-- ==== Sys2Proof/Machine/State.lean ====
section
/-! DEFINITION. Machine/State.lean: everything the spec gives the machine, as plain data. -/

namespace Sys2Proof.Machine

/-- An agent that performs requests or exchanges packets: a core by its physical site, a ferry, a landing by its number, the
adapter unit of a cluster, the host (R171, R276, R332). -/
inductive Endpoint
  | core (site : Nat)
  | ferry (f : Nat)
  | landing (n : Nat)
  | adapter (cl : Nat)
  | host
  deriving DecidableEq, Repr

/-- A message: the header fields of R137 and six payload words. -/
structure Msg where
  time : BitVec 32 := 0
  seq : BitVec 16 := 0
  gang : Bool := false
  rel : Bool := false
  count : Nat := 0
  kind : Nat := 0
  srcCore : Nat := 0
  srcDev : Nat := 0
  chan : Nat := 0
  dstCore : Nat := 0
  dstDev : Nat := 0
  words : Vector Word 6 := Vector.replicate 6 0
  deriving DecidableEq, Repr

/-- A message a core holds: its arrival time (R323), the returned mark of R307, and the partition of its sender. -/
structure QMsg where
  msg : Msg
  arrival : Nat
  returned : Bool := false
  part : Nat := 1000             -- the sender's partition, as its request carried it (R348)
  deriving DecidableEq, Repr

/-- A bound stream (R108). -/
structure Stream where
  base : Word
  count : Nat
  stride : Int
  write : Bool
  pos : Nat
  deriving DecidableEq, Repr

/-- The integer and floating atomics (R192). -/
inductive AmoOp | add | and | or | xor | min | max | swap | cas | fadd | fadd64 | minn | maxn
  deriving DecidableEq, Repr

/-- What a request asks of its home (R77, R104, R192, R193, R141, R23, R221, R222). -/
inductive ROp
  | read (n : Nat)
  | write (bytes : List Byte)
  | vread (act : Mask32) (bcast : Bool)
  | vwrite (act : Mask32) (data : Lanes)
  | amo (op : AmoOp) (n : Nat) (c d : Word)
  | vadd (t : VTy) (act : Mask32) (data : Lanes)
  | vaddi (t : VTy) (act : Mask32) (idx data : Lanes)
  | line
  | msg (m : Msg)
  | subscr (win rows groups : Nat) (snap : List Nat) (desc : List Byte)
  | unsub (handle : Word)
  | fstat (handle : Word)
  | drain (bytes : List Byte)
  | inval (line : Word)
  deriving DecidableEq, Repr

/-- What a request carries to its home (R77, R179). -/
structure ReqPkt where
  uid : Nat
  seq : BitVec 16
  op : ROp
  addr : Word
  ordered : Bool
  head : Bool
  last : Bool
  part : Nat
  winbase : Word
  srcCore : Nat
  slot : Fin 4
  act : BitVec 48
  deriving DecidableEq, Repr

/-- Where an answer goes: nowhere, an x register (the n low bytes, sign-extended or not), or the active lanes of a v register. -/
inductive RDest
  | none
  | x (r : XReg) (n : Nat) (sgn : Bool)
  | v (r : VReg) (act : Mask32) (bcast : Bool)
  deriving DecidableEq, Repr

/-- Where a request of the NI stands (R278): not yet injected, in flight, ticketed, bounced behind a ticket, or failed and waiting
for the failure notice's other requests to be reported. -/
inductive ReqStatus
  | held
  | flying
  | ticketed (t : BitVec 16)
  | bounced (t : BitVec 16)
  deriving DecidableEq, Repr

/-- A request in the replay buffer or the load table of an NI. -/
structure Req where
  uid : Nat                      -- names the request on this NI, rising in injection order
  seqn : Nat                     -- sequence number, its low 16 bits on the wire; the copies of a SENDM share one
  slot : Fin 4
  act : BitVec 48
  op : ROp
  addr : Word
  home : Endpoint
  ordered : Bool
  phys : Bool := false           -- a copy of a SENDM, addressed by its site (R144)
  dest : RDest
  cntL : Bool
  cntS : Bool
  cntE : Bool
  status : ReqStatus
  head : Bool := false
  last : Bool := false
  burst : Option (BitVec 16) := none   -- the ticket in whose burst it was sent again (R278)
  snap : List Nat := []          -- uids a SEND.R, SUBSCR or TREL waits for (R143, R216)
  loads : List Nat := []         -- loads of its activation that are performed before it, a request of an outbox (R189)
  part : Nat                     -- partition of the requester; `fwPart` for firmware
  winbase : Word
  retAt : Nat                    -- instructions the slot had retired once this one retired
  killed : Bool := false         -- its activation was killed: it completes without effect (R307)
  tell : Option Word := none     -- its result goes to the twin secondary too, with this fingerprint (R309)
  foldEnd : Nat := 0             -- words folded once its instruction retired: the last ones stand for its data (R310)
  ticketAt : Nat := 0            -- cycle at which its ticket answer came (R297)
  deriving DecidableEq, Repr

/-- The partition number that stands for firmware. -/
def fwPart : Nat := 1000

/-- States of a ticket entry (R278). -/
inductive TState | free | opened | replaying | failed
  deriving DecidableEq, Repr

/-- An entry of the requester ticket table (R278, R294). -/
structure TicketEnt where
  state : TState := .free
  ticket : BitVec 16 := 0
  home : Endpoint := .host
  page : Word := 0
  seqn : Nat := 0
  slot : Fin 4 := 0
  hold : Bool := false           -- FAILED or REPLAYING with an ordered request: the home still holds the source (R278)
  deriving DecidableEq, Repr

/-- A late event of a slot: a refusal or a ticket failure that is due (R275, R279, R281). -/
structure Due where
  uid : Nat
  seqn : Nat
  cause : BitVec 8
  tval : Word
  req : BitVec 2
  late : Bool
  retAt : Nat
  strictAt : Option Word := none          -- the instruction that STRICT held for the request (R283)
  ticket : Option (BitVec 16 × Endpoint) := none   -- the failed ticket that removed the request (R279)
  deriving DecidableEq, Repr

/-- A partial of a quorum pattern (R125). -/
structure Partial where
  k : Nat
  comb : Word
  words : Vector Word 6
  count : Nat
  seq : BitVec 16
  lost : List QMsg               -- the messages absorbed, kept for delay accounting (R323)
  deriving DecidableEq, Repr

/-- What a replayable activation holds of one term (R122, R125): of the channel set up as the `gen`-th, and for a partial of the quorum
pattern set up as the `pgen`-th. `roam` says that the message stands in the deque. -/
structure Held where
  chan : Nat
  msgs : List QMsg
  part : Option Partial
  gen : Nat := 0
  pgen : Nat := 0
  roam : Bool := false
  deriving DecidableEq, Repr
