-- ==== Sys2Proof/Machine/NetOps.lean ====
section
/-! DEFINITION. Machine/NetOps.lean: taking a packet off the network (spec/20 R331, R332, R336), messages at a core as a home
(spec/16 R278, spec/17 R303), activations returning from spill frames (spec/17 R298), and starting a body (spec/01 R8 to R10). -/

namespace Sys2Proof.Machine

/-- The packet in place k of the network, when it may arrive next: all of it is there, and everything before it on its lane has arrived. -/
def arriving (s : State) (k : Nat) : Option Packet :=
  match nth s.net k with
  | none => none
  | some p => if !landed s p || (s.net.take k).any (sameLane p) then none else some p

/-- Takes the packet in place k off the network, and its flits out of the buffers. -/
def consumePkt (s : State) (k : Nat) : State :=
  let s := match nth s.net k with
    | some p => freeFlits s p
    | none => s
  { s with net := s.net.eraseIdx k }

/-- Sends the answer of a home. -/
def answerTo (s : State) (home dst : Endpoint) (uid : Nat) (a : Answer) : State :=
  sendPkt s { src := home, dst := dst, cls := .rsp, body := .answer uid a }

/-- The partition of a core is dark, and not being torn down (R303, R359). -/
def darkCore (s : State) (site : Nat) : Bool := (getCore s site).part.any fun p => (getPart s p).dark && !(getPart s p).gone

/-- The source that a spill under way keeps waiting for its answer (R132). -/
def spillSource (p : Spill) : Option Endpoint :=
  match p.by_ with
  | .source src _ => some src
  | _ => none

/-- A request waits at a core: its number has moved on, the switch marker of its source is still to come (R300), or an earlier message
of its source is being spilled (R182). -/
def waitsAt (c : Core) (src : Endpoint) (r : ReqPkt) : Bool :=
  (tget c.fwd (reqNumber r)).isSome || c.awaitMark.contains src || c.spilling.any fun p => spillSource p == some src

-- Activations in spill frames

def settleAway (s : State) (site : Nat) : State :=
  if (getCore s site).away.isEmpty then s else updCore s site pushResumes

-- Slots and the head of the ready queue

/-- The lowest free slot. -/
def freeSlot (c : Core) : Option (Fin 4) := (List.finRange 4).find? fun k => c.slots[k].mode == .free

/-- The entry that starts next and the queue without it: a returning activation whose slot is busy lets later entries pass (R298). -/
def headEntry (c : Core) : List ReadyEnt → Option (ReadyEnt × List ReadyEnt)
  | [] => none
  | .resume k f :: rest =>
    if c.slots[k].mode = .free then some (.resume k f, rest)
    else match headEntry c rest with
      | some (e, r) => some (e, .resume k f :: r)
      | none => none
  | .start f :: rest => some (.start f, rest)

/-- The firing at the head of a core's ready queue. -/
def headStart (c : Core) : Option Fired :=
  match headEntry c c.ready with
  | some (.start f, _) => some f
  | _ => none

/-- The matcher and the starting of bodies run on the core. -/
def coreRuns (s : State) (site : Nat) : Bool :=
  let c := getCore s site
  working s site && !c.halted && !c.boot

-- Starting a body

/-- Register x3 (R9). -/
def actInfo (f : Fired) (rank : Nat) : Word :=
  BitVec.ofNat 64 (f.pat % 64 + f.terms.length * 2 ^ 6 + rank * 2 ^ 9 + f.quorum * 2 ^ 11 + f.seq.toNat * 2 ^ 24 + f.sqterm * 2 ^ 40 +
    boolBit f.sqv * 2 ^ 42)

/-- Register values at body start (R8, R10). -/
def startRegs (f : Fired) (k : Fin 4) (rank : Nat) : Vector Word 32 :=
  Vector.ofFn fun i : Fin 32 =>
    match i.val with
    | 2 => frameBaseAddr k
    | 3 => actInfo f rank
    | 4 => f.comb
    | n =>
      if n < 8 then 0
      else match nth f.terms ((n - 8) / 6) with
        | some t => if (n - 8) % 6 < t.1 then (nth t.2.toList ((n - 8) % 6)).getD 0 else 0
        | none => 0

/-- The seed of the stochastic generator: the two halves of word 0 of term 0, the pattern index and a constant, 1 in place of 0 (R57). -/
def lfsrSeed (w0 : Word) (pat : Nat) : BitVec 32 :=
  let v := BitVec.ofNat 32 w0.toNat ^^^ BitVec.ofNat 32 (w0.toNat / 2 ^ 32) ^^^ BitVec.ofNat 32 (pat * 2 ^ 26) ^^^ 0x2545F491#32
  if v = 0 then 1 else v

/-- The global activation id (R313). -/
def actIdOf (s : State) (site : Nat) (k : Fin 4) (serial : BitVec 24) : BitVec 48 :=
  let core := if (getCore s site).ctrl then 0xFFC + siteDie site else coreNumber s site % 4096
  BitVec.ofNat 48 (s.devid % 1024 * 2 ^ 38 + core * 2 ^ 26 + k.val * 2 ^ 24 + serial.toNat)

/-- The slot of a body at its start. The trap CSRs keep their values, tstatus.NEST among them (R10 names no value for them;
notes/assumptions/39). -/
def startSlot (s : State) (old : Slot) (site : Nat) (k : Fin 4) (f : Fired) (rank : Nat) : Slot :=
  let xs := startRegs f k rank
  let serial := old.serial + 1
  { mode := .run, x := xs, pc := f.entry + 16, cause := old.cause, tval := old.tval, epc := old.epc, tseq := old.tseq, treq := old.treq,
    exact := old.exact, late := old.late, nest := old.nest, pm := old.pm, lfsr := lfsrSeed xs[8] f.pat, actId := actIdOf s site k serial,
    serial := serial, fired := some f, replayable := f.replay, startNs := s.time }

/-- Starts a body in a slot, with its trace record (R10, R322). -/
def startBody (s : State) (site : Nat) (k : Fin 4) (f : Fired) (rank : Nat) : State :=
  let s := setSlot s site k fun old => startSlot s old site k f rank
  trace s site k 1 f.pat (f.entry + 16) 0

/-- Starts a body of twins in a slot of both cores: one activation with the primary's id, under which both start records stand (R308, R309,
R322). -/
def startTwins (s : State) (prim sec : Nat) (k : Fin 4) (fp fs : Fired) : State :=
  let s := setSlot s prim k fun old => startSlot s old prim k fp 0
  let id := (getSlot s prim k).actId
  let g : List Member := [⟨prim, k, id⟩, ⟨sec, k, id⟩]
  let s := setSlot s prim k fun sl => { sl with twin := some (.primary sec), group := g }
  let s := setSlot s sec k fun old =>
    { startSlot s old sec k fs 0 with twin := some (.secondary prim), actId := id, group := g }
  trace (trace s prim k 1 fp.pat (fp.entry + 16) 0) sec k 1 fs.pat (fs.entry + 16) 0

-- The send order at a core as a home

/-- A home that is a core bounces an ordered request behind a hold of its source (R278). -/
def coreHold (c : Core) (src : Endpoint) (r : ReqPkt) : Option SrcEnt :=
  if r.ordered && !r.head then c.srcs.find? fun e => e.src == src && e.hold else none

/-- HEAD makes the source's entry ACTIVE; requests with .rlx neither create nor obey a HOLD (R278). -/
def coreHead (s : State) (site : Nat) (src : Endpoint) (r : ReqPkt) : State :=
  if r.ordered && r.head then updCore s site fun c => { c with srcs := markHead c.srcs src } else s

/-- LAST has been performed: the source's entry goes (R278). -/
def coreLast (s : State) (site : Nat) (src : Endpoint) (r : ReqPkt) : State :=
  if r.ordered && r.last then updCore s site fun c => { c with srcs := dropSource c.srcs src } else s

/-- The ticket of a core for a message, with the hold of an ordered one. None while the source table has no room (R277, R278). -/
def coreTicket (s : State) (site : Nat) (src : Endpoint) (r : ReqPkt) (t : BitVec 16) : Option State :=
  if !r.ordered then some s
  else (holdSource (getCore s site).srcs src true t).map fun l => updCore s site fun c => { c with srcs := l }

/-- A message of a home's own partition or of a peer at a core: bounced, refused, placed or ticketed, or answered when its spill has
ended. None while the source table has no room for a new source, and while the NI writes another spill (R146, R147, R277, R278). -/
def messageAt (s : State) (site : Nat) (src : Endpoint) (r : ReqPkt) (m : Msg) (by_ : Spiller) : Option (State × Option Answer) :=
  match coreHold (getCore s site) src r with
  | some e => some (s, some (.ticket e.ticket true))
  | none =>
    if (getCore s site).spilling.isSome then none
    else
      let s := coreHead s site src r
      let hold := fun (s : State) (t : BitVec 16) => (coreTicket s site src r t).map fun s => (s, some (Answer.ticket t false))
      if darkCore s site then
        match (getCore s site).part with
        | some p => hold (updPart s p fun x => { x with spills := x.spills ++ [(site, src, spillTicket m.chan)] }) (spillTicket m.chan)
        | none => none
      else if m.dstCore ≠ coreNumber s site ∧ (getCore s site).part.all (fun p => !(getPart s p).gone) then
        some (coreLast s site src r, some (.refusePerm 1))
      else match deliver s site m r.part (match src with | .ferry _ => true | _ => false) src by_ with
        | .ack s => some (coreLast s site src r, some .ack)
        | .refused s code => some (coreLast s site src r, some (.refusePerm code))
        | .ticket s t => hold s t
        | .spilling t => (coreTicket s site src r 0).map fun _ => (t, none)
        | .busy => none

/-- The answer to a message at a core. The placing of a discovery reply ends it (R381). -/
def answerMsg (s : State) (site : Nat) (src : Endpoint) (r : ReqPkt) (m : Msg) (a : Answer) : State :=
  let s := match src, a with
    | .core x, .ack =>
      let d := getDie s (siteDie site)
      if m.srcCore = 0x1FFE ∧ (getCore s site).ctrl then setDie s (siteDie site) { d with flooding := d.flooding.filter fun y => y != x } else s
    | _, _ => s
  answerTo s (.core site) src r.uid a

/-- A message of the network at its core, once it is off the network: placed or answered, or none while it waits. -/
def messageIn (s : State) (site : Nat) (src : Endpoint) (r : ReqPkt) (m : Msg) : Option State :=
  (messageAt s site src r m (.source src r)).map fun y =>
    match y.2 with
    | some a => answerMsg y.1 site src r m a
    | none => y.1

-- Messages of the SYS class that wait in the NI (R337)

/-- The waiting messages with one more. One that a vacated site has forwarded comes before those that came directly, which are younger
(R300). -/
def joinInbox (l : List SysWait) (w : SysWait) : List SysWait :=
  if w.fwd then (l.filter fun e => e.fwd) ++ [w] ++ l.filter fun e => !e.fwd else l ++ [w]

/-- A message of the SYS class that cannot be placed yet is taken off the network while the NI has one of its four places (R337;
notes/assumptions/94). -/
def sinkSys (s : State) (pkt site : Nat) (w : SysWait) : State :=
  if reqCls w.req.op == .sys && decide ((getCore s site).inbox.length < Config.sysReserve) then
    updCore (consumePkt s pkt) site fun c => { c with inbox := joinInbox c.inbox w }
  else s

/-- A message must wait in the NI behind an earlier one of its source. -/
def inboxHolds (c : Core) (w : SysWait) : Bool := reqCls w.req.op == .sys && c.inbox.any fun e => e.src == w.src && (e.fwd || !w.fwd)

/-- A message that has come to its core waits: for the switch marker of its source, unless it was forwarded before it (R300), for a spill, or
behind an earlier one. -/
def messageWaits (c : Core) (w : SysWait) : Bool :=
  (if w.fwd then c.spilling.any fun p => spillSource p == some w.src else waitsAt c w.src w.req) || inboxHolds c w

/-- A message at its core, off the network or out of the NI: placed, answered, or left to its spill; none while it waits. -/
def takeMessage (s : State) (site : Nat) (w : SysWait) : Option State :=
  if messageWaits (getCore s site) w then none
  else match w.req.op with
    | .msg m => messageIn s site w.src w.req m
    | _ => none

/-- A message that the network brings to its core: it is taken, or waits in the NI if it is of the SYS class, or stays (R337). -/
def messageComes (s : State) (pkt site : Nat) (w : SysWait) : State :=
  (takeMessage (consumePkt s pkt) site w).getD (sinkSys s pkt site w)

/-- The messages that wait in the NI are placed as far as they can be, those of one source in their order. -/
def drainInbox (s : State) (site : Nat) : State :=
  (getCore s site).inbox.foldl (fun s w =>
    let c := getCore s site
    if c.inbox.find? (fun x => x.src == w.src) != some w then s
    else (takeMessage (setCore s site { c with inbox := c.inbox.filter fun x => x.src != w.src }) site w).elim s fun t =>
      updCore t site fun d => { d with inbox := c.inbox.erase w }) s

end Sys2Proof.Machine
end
+++
** Work order **
What is needed is an exact repetition of the lines from the first line of the records through the line containing "landing (n : Nat)", both ends included, and nothing more.

** Exercise result **
-- ==== Sys2Proof/Machine/State.lean ====
section
/-! DEFINITION. Machine/State.lean: everything the spec gives the machine, as plain data. -/

namespace Sys2Proof.Machine

/-- An agent that performs requests or exchanges packets: a core by its physical site, a ferry, a landing by its number, the
adapter unit of a cluster, the host (R171, R276, R332). -/
inductive Endpoint
  | core (site : Nat)
  | ferry (f : Nat)
  | landing (n : Nat)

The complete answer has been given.